Physicists To Test If The Universe Is A Hologram

US Government To Test If The Universe Is A Hologram

Physicists working for the US government are to test if the universe is actually a 'two-dimensional' hologram.

Scientists at the US Department of Energy's Fermi National Accelerator Lab will collect data to answer some of the strangest questions that exist about, well, existence itself.

"If we see something, it will completely change ideas about space we've used for thousands of years," says Craig Hogan, director of Fermilab's Center for Particle Astrophysics.

The hologram theory suggests that while we perceive ourselves to be living in a 3D universe with time as a fourth dimension, the reality might be quite different.

Some scientists theorise that it could be possible for space-time to be 'encoded' in smaller dimensional packets, like pixels on a TV screen building to make an apparently clear image.

If true, this "space pixel" would be about 10 trillion trillion times smaller than an atom. That's small enough to make that particle-like thing subject to the same quantum mechanical rules as other sub-atomic particles. And that opens up interesting possibilities for new types of physics - and new ways to test if the theory is true in the first place. (And for the record, yes, this theory is much more complicated that we just implied. The inclusive complexity of particle physics is, generally speaking, difficult to explain in a sentence.)

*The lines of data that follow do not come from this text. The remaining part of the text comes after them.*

-- ==== Sys2Proof/Tests/Slice0.lean ====
section
/-! SUPPORT. The model's own tests. Expected values are the spec's: the vectors of 95_test_vectors.md (named in the comments), the words of 30_encoding.md R81, the tables. The second half shows, for every obligation with hypotheses, concrete inputs that meet them. -/

namespace Sys2Proof.Tests

open Sys2Proof.Machine

-- One theorem at a time: a thread each, all at once, asks for more memory than a build may allow.
set_option Elab.async false

/-! ### Helpers -/

/-- A whole frame buffer: the bytes given, then `EE`, the fill of the vectors. -/
def testFb (bs : List Byte) : FrameBuffer := (List.range 256).map fun a => (a, bs.getD a 0xEE)

/-- A whole register buffer: the words given, then `DEAD`, the fill of the vectors. -/
def testRb (ws : List Word) : RegBuffer := (List.range 125).map fun i => (i, ws.getD i 0xDEAD)

/-- The state after reset with known buffers. -/
def testState (bs : List Byte) (ws : List Word) : State := { State.reset with fb := testFb bs, rb := testRb ws }

/-- The next state of an outcome, where it has one. -/
def nextOf (o : Host.Outcome State Fault Refusal) : Option State :=
  match o with
  | .next t => some t
  | .fault _ => none
  | .refused _ => none

/-- The refusal of an outcome, where it is one. -/
def refusalOf (o : Host.Outcome State Fault Refusal) : Option Refusal :=
  match o with
  | .next _ => none
  | .fault _ => none
  | .refused r => some r

/-- `STATUS` and `RESULT` after the command of a word. -/
def outcomeOf (w : Word) (s : State) : Option (Err × Word) := (nextOf (exec (decode w) s)).map fun t => (t.status, t.result)

/-- The request and the response of S4. -/
def reqS4 : List Byte := [0x01, 0x03, 0x02, 0x58, 0x00, 0x02, 0x44, 0x60]
def rspS4 : List Byte := [0x01, 0x03, 0x04, 0x03, 0xE8, 0x13, 0x88, 0x77, 0x15]

/-- A master about to decode the response of S4 (V4.1). -/
def testRsp : State := { testState rspS4 [] with lastreq := 1, len := 9, ocap := 2 }

/-- A slave about to decode the request of S4 (V6.1). -/
def testReq : State := { testState reqS4 [] with devid := 1, len := 8, oSid := 0xAA, oAddr := 0xBBBB, oQty := 0xCCCC }

/-- A master about to encode the request of S4 (V3.1). -/
def testEncReq : State := { testState [] [] with sid := 1, addr := 0x0258, qty := 2, len := 8, lastreq := 0x55 }

/-- A slave about to encode the response of S4 (V7.1). -/
def testEncRsp : State := { testState [] [0x03E8, 0x1388] with sid := 1, qty := 2, len := 9 }

/-! ### Well-formedness: the check refuses each ill-formed term (R51) -/

theorem test_wf_refuses_reg_write_16 : HostMove.wf (.regWrite 16 0) = false := by decide
theorem test_wf_refuses_reg_read_16 : HostMove.wf (.regRead 16) = false := by decide
theorem test_wf_refuses_fb_write_256 : HostMove.wf (.fbWrite 256 0) = false := by decide
theorem test_wf_refuses_fb_read_256 : HostMove.wf (.fbRead 256) = false := by decide
theorem test_wf_refuses_rb_write_125 : HostMove.wf (.rbWrite 125 0) = false := by decide
theorem test_wf_refuses_rb_read_125 : HostMove.wf (.rbRead 125) = false := by decide
theorem test_wf_admits_the_last_cells :
    HostMove.wf (.regWrite 15 0) = true ∧ HostMove.wf (.fbWrite 255 0) = true ∧ HostMove.wf (.rbWrite 124 0) = true ∧
      Input.wf .reset = true := by decide
theorem test_memory_wf_refuses_a_missing_cell : ¬ Memory.wf 2 [(0, (0 : Byte))] := by decide
theorem test_memory_wf_refuses_disorder : ¬ Memory.wf 2 [(1, (0 : Byte)), (0, 0)] := by decide
theorem test_inv_of_test_state : (testState reqS4 []).Inv := ⟨by decide +kernel, by decide +kernel, by decide, by decide⟩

In the new Holometer experiment, physicsts will tell if there are built-in limits to the information you can know about the location of objects.

With the holometer (above) - or holographic interferometer - Fermi physicists will test whether space itself is vibrating, which would imply a quantum effect and so lend weight to the idea of a holographic universe.

This "holographic noise" is tricky to find because it can be influenced or mistaken by other sources of vibration. For that reason the Holometer will test at an absurdly high frequency, so that normal vibrations wouldn't have time to make their effect felt.

"If we find a noise we can't get rid of, we might be detecting something fundamental about nature–a noise that is intrinsic to spacetime," said Fermilab physicist Aaron Chou.

"It's an exciting moment for physics. A positive result will open a whole new avenue of questioning about how space works."